*Problem*
Exact reproduction required: the lines below from the line with "if cl.zero.isSome then none" to the line with "log 139). -/", both ends included, and no others.
*** Opening of Information provided ***
/-- The bytes that a WLD or MXSQ loads now. -/
def BodyItem.bytes (t : Trust) (c : Nat) (m : Mach) : BodyItem → BodyItem
  | .wld ks w dev a => .loaded ks w (m.piecesImage dev (pieces t m (m.core c).ctx dev a (imageBytes w)))
  | .mxsq a s count => .latched s ((m.core c).local_.read a (512 * count))
  | x => x

/-- The array takes an operation, which finishes. -/
def Mach.arrayTakes (t : Trust) (m : Mach) (c : Nat) (op : Op) (x : BodyItem) : Mach :=
  (m.onCore c fun k => k.noteBody op.id x (x.bytes t c m)).finish c op

/-- What an array operation that reads memory does: it waits for a slice, it consumes poison, or it goes on. -/
inductive ArrayIo where
  | wait (a : Nat)
  | lost (home dev : Bool) (a : Nat)
  | ok (m : Mach)

/-- WLD, MXSQ and MXA carried out with the bytes as they are now, or with those they loaded (R227, R229, R232, R234). -/
def BodyItem.run (t : Trust) (c : Nat) (m : Mach) : BodyItem → ArrayIo
  | .wld ks w dev a =>
    let k := m.core c
    if !dev && (m.retainedSlice a).isSome then .wait a
    else
      match m.rangePoison t k.ctx dev a (imageBytes w) with
      | some p => .lost true dev p
      | none =>
        let m := if dev then m else m.touchSlice a
        let img := m.piecesImage dev (pieces t m k.ctx dev a (imageBytes w))
        .ok (m.onArray (clusterOf c) fun x => { x with shadow := x.shadow.load ks w img })
  | .mxsq a s count =>
    match poisonIn (m.core c).localPoison a (512 * count) with
    | some p => .lost false false p
    | none => .ok (m.onArray (clusterOf c) fun x => { x with shadow := x.shadow.latch s ((m.core c).local_.read a (512 * count)) })
  | .mxa a stride count n sc =>
    match (List.range count).findSome? fun i => poisonIn (m.core c).localPoison (a + i * stride) n with
    | some p => .lost false false p
    | none => .ok (m.onCore c fun k => { k with aRows := k.aRows ++ captureRows k k.aRows.length a stride count n sc })
  | .loaded ks w img => .ok (m.onArray (clusterOf c) fun x => { x with shadow := x.shadow.load ks w img })
  | .latched s bs => .ok (m.onArray (clusterOf c) fun x => { x with shadow := x.shadow.latch s bs })

/-- An array operation that reads memory is served. -/
def Mach.arrayReads (t : Trust) (m : Mach) (c : Nat) (op : Op) (x : BodyItem) : Mach :=
  match x.run t c m with
  | .wait a => m.touchSlice a
  | .lost true dev a => m.losePoison t c op dev a
  | .lost false _ a => m.losePoisonLocal t c op a
  | .ok m => m.arrayTakes t c op x

/-- WLD, WSWP, MXA, MXSQ and MXZ are acknowledged, in issue order. -/
def serveArray (t : Trust) (c : Nat) (op : Op) (m : Mach) : Mach :=
  let k := m.core c
  let key := clusterOf c
  match op.kind with
  | .wld ks w dev a =>
    let n := imageBytes w
    let ready := k.noEarlier op.id OpKind.onPlanes &&
      k.posted.all fun p => decide (op.id < p.id) || !(decide (p.space = if dev then .dev else .glb) && overlaps p.ea p.data.length a n)
    if ready then m.arrayReads t c op (.wld ks w dev a) else m
  | .wswp =>
    if k.noEarlier op.id fun x => x.onPlanes || x.unpassed then
      (m.onArray key fun x => { x with active := x.shadow, shadow := x.active }).finish c op
    else m
  | .mxsq a s count =>
    if k.noEarlier op.id OpKind.onPlanes then m.arrayReads t c op (.mxsq a s count) else m
  | .mxa a stride count n sc =>
    if k.later.isEmpty && k.noEarlier op.id fun x => x.unpassed || (match x with | .mxa .. => true | _ => false) then
      m.arrayReads t c op (.mxa a stride count n sc)
    else m
  | .mxz both =>
    let b := k.bankFor op.id
    if (k.noEarlier op.id fun x => x.unpassed || (match x with | .mxz _ => true | _ => false)) && !k.bankBusy op.id b both then
      (m.zeroBanks c b both).finish c op
    else m
  | _ => m

/-! ### ARRAY_PASS (R239, R242, R243) -/

/-- Whether the array still checks (R242, R243). -/
def Array_.checks (a : Array_) : Bool := a.repl.isNone && !a.spBad

/-- The bank record of the spare row (R390): bank 4, a die-level tile, row and column. -/
def spareErr (ctx : BitVec 6) (row col : Nat) : ErrInfo := ⟨BitVec.ofNat 64 (row * 1024 + col), 0, some ctx, 0x3F, 0, 0⟩

/-- The pass itself: MXZ of its clause, the rows into the bank, the live bit, and the count of passes. -/
def runPass (c : Nat) (op : Op) (cl : Clause) (drain : Option (Rnd × Bool × Nat × Nat)) (m : Mach) : Mach :=
  let k := m.core c
  let key := clusterOf c
  let b := k.bankFor op.id
  let m := match cl.zero with | some both => m.zeroBanks c b both | none => m
  let a := m.array key
  let tile := match cl.md with | some x => k.local_.slice x 16384 | none => []
  let m := m.onArray key fun x => { (x.setBank b (passInto cl a.active tile k.aRows (a.bank b))) with passes := x.passes + 1 }
  let m := if k.aRows.isEmpty then m else m.onGroup c fun g => g.setLive b true
  m.onCore c fun k => { (k.setOp { op with kind := .mxdr cl true drain }) with aRows := [] }

/-- The first poisoned entry of a bank in given rows and columns that a pass or a drain would read (R395). -/
def Array_.badIn (a : Array_) (b : Bool) (p : Nat → Nat → Bool) : Option Nat :=
  a.bad.find? fun e => decide (badBank e = b) && p (e % 2 ^ 19 / 1024) (e % 1024)

/-- The poisoned entry that a pass would add to. -/
def Mach.passBad (m : Mach) (c : Nat) (op : Op) (cl : Clause) : Option Nat :=
  let b := (m.core c).bankFor op.id
  if cl.zero.isSome then none
  else (m.array (clusterOf c)).badIn b fun r n => (m.core c).aRows.any fun x => decide (x.1 = r) && (rowColumns cl.groups r).contains n

/-- A poisoned accumulator is consumed by an operation, which ends without effect (R395; log 139). -/
def Mach.loseEntry (t : Trust) (m : Mach) (c : Nat) (op : Op) (x : Nat) : Mach :=
  let ctx := (m.core c).ctx
  let tile := t.logical (dieOf c) (physOf c)
  (m.dropOp c op.id).consume (dieOf c) 4 ⟨BitVec.ofNat 64 x, 0, some ctx, BitVec.ofNat 6 tile, 0, 0⟩ ctx (dieOf c) tile (seqIndex op.seq)

/-- How a restart ends. -/
inductive Restart where
  | wait (a : Nat)
  | lost (m : Mach)
  | ok (m : Mach)

/-- A clause's body carried out again, in its order (R232). -/
def rerunFrom (t : Trust) (c : Nat) (op : Op) : List BodyItem → Mach → Restart
  | [], m => .ok m
  | x :: r, m =>
    match x.run t c m with
    | .wait a => .wait a
    | .lost true dev a => .lost (m.losePoison t c op dev a)
    | .lost false _ a => .lost (m.losePoisonLocal t c op a)
    | .ok m => rerunFrom t c op r m

/-- A clause restarts: its body runs again with the bytes as they are now (R232, R243). -/
def rerun (t : Trust) (c : Nat) (op : Op) (cl : Clause) (m : Mach) : Restart :=
  rerunFrom t c op cl.body (m.onCore c fun k => { k with aRows := [] })

/-- The first clause of a core whose pass waits, if the array can run it now. -/
def Core.nextPass (k : Core) : Option (Op × Clause × Option (Rnd × Bool × Nat × Nat)) :=
  match k.ops.find? fun o => o.kind.unpassed with
  | none => none
  | some op =>
    match op.kind with
    | .mxdr cl false d =>
      let b := k.bankFor op.id
      let both := cl.zero = some true
      if (k.noEarlier op.id fun x => (match x with | .wswp => true | .mxa .. => true | .mxz _ => true | _ => false)) &&
          !k.bankBusy op.id b both then some (op, cl, d) else none
    | _ => none

/-- ARRAY_PASS: what the spare row finds decides (R242, R243); without a check the pass runs. A row that the spare replaces is
recorded as a corrected error too (log 151). -/
def arrayPass (t : Trust) (key : Nat) (spare : SpareOutcome) (m : Mach) : Mach :=
  let a := m.array key
  let holder := match a.lease with | .held c => some c | .ending c => some c | _ => none
  match holder with
  | none => m
  | some c =>
    match (m.core c).nextPass with
    | none => m
    | some (op, cl, d) =>
      let ctx := (m.core c).ctx
      let row := a.chkrow
      let die := key / 9
      let poison := match cl.md with | some x => poisonIn (m.core c).localPoison x 16384 | none => none
      match poison with
      | some w => m.losePoisonLocal t c op w
      | none =>
        match m.passBad c op cl with
        | some x => m.loseEntry t c op x
        | none =>
        match spare with
        | .transient col =>
          if a.checks && decide (row < 1024) then runPass c op cl d (m.bankError die 4 false false (spareErr ctx row col))
          else runPass c op cl d m
        | .replaces col =>
          if a.checks && decide (row < 1024) then
            match rerun t c op cl m with
            | .wait a => m.touchSlice a
            | .lost m => m
            | .ok m => (m.bankError die 4 false false (spareErr ctx row col)).onArray key fun a => { a with repl := some (row, col) }
          else runPass c op cl d m
        | .neither col =>
          if a.checks && decide (row < 1024) then
            let m := (m.onArray key fun a => { a with lease := .offline }).dropOp c op.id
            m.bankError die 4 true true (spareErr ctx row col) |>.notify
              { ctx := ctx, reason := 2, trap := 0, die := die, core := t.logical (dieOf c) (physOf c), seq := 2,
                addr := BitVec.ofNat 64 (row * 1024 + col), event := Bank.word0 true true false true 0 (some ctx) 0x3F }
          else runPass c op cl d m
        | .testFails =>
          if a.checks && decide (row = 1024) then
            runPass c op cl d ((m.bankError die 4 true false (spareErr ctx row 0)).onArray key fun a => { a with spBad := true })
          else runPass c op cl d m
        | .agrees => runPass c op cl d m

/-! ### The drain (R238) -/

/-- One row of a drain: its bytes and flags. -/
def drainRow (f : Fmt) (mode : Rnd) (bank : SMap (BitVec 32)) (r : Nat) : List Byte × BitVec 7 :=
  let rs := (List.range 1024).map fun n =>
    let v := (SMap.getD bank (1024 * r + n) 0).toNat
    if f = .f32 then ⟨v, 0⟩ else convTo f mode false 0 (fmtValue .f32 v)
  (rs.flatMap fun x => leBytes (fmtW f / 8) x.bits, rs.foldl (fun fl x => fl ||| x.flags) 0)

/-- The rows written, with the flags that the conversions set. -/
def drainRows (t : Trust) (ctx : BitVec 6) (f : Fmt) (mode : Rnd) (dev : Bool) (base stride : Nat) (bank : SMap (BitVec 32)) :
    List Nat → Mach → Mach × BitVec 7
  | [], m => (m, 0)
  | r :: rs, m =>
    let (bs, fl) := drainRow f mode bank r
    let m := m.piecesWrite dev (pieces t m ctx dev (base + r * stride) bs.length) (Mem.ofBytes bs)
    let (m, fl') := drainRows t ctx f mode dev base stride bank rs m
    (m, fl ||| fl')

/-- An MXDR is acknowledged after its pass: the drain, the pointer, the live bit, and the count of clauses (R224, R238). -/
def serveMxdr (t : Trust) (c : Nat) (op : Op) (m : Mach) : Mach :=
  let key := clusterOf c
  let k := m.core c
  match op.kind with
  | .mxdr cl true drain =>
    if !(k.noEarlier op.id fun x => match x with | .mxdr .. => true | _ => false) then m
    else
      let count (m : Mach) : Mach := leaseBudgetEnd t key (m.onArray key fun a => { a with clauses := a.clauses + 1 })
      match drain with
      | none => count (m.finish c op)
      | some (mode, dev, base, stride) =>
        if !dev && (m.retainedSlice base).isSome then m.touchSlice base
        else
          let b := k.bankFor op.id
          let rows := MxRows cl.header
          match (m.array key).badIn b fun r _ => decide (r < rows), walkPoison t m k.ctx dev base ((rows - 1) * stride + 1024 * (fmtW cl.header.ofmt / 8)) with
          | some x, _ => m.loseEntry t c op x
          | none, some w => m.losePoison t c op true w
          | none, none =>
          let m := if dev then m else m.touchSlice base
          let (m, fl) := drainRows t k.ctx cl.header.ofmt mode dev base stride ((m.array key).bank b)
            (List.range rows) m
          let m := m.onGroup c fun g => { (g.setLive b false) with bank := !g.bank }
          count (m.finish c { op with flags := fl })
  | _ => m

/-! ### Meanings -/

/-- LEASE.acq (R226). -/
def execLeaseAcq (t : Tok) (d : Dst) (s : State) : Host.Outcome State Fault Refusal :=
  attemptNext (.leaseAcq t d) (leaseAcqBody d) s
/-- LEASE.rel (R226). -/
def execLeaseRel (t : Tok) (s : State) : Host.Outcome State Fault Refusal := attemptNext (.leaseRel t) leaseRelBody s
/-- WLD (R227). -/
def execWld (t : Tok) (ks : Bool) (w : WldWidth) (dev : Bool) (a : Src) (s : State) : Host.Outcome State Fault Refusal :=
  attemptNext (.wld t ks w dev a) (wldBody ks w dev a) s
/-- WSWP (R228). -/
def execWswp (t : Tok) (s : State) : Host.Outcome State Fault Refusal := attemptNext (.wswp t) wswpBody s
/-- MXH (R233). -/
def execMxh (t : Tok) (h : MxHeader) (s : State) : Host.Outcome State Fault Refusal := attemptNext (.mxh t h) (mxhBody h) s
/-- MXA (R234). -/
def execMxa (t : Tok) (sc : Bool) (a b : Src) (s : State) : Host.Outcome State Fault Refusal :=
  attemptNext (.mxa t sc a b) (mxaBody sc a b) s
/-- MXSQ (R229). -/
def execMxsq (t : Tok) (a b : Src) (s : State) : Host.Outcome State Fault Refusal := attemptNext (.mxsq t a b) (mxsqBody a b) s
/-- MXMD (R235). -/
def execMxmd (t : Tok) (a : Src) (s : State) : Host.Outcome State Fault Refusal := attemptNext (.mxmd t a) (mxmdBody a) s
/-- MXGR (R236). -/
def execMxgr (t : Tok) (g : BitVec 2) (a b : Src) (s : State) : Host.Outcome State Fault Refusal :=
  attemptNext (.mxgr t g a b) (mxgrBody g a b) s
/-- MXDR.m (R238). -/
def execMxdr (t : Tok) (m : Rnd) (a b : Src) (s : State) : Host.Outcome State Fault Refusal :=
  attemptNext (.mxdr t m a b) (mxdrBody m a b) s
/-- MXDR.keep (R238). -/
def execMxdrKeep (t : Tok) (s : State) : Host.Outcome State Fault Refusal := attemptNext (.mxdrKeep t) mxdrKeepBody s
/-- MXZ (R237). -/
def execMxz (t : Tok) (both : Bool) (s : State) : Host.Outcome State Fault Refusal := attemptNext (.mxz t both) (mxzBody both) s
/-- LEASE_GRANT (R224, R225). -/
def execLeaseGrant (die cluster : Nat) (s : State) : Host.Outcome State Fault Refusal :=
  .next { s with mach := leaseGrant s.trust (9 * die + cluster) s.mach }
/-- LEASE_BUDGET_END (R224). -/
def execLeaseBudgetEnd (die cluster : Nat) (s : State) : Host.Outcome State Fault Refusal :=
  .next { s with mach := leaseBudgetEnd s.trust (9 * die + cluster) s.mach }
/-- ARRAY_PASS (R239, R242, R243). -/
def execArrayPass (die cluster : Nat) (spare : SpareOutcome) (s : State) : Host.Outcome State Fault Refusal :=
  .next { s with mach := arrayPass s.trust (9 * die + cluster) spare s.mach }

end Sys2Proof.Machine
end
*** Close of Information provided ***
*Answer box*
  if cl.zero.isSome then none
  else (m.array (clusterOf c)).badIn b fun r n => (m.core c).aRows.any fun x => decide (x.1 = r) && (rowColumns cl.groups r).contains n

/-- A poisoned accumulator is consumed by an operation, which ends without effect (R395; log 139). -/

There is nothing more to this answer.